For Immediate Release

Organization Profile: 
Contact: 

Mandy Simon, media@aiusa.org

Trump Administration Should Not Gut Drone Protections

NEW YORK - Following reports that the Trump administration is seeking to change U.S. government policy on the use of lethal force outside of armed conflicts, Zeke Johnson, senior director of programs for Amnesty International USA, issued the following statement: 

“The policies that guide the United States’ use of lethal force and armed drones, whether under President Obama or President Trump, have always been legally and morally murky. Any move to gut their already weak human rights protections would be unacceptable. The Trump administration needs to ensure that its guidance for operations outside armed conflict comply with human rights law. The administration cannot write itself a blank check to kill with impunity.”

Amnesty International has long-called on the U.S. government to be more transparent about its policy standards and commit to following international law and standards that specify when and how lethal force can be used. The administration must reject the notion of a global war on terror and disclose its definitions of civilian and combatant as well as the basis for deciding who can be targeted. Outside areas of armed conflict, human rights law and policing standards should govern drone operations. In such cases, lethal force may only be used to protect against an imminent threat of death or serious injury.

Amnesty is also calling on the administration to publicly acknowledge when it has used lethal force and conduct independent, impartial and transparent investigations into strikes that are potentially unlawful.

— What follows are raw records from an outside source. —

-- ==== Sys2Proof/Machine/Operands.lean ====
section
/-! DEFINITION. The operand forms: immediates, effective addresses, branch targets and floating operands
(spec/30_encoding.md R115, spec/46_load_store.md R311, spec/47_control_transfer.md R340, spec/41_fp_pipes.md R174). -/

namespace Sys2Proof.Machine

/-- `simm16`: the sign-extended immediate (30 R115). -/
def simm16 (imm : BitVec 16) : Word := imm.signExtend 32

/-- `uimm16`: the zero-extended immediate (30 R115). -/
def uimm16 (imm : BitVec 16) : Word := imm.setWidth 32

/-- `himm16`: the immediate in the high half (30 R115). -/
def himm16 (imm : BitVec 16) : Word := imm ++ 0#16

/-- The effective address of a register form: `r[src1] + r[src2]` (46 R311). -/
def regEff (s : State) (src1 src2 : Reg) : Word := s.readReg src1 + s.readReg src2

/-- The effective address of a displacement form for an access of `n` bytes: the displacement's low bits, which carry
the size code, are cleared before the add (46 R311). -/
def dispEff (n : Nat) (s : State) (src2 : Reg) (imm : BitVec 16) : Word :=
  alignDown (simm16 imm) n + s.readReg src2

/-- The target of a CTRL branch at `pc` (47 R340). -/
def longTarget (pc : Word) (off : BitVec 26) : Word := pc + 4#32 + (off.signExtend 32 <<< 2)

/-- The target of a SPLIT branch at `pc` (47 R340). -/
def shortTarget (pc : Word) (off : BitVec 16) : Word := pc + 4#32 + (off.signExtend 32 <<< 2)

/-- The target of a register branch: bits 1:0 forced to 0 (47 R340). -/
def registerTarget (s : State) (src1 : Reg) : Word := alignDown (s.readReg src1) 4

/-- A floating register at the precision a bit selects (41 R174). -/
def State.readFp (s : State) (dbl : Bool) (i : Reg) : Slot := if dbl then .dbl (s.readFd i) else .sgl (s.readF i)

/-- The register cannot be read at this precision: a 64-bit operand with an odd number (10 R14). -/
def badFp (dbl : Bool) (i : Reg) : Bool := dbl && oddPair i

/-- The second operand of a pipelined instruction: when fdest = fsrc2, not f0 or f1, the pipe's last stage takes the
register's place, converted to the source precision (41 R174). -/
def forwarded (s : State) (o : FpOps) (last : Slot) : Slot :=
  if o.dest = o.src2 ∧ 2 ≤ o.dest.toNat then last.cvt s.rm o.s else s.readFp o.s o.src2

/-- The auto-increment write, `r[src2] <- eff` when the flag is set (46 R329). -/
def autoInc (s : State) (inc : Bool) (src2 : Reg) (eff : Word) : State := if inc then s.writeReg src2 eff else s

end Sys2Proof.Machine
end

In 2013, Amnesty International USA released a groundbreaking report indicating that the U.S. had carried out unlawful drone killings in Pakistan, some of which could amount to war crimes or extrajudicial executions. The report, “’Will I be next?’ US drone strikes in Pakistan,” provided new evidence that through drone strikes, the United States killed people who posed no apparent threat to life, including a 68-year-old woman, Mamana Bibi, and a 14-year-old boy, Saleh Khan.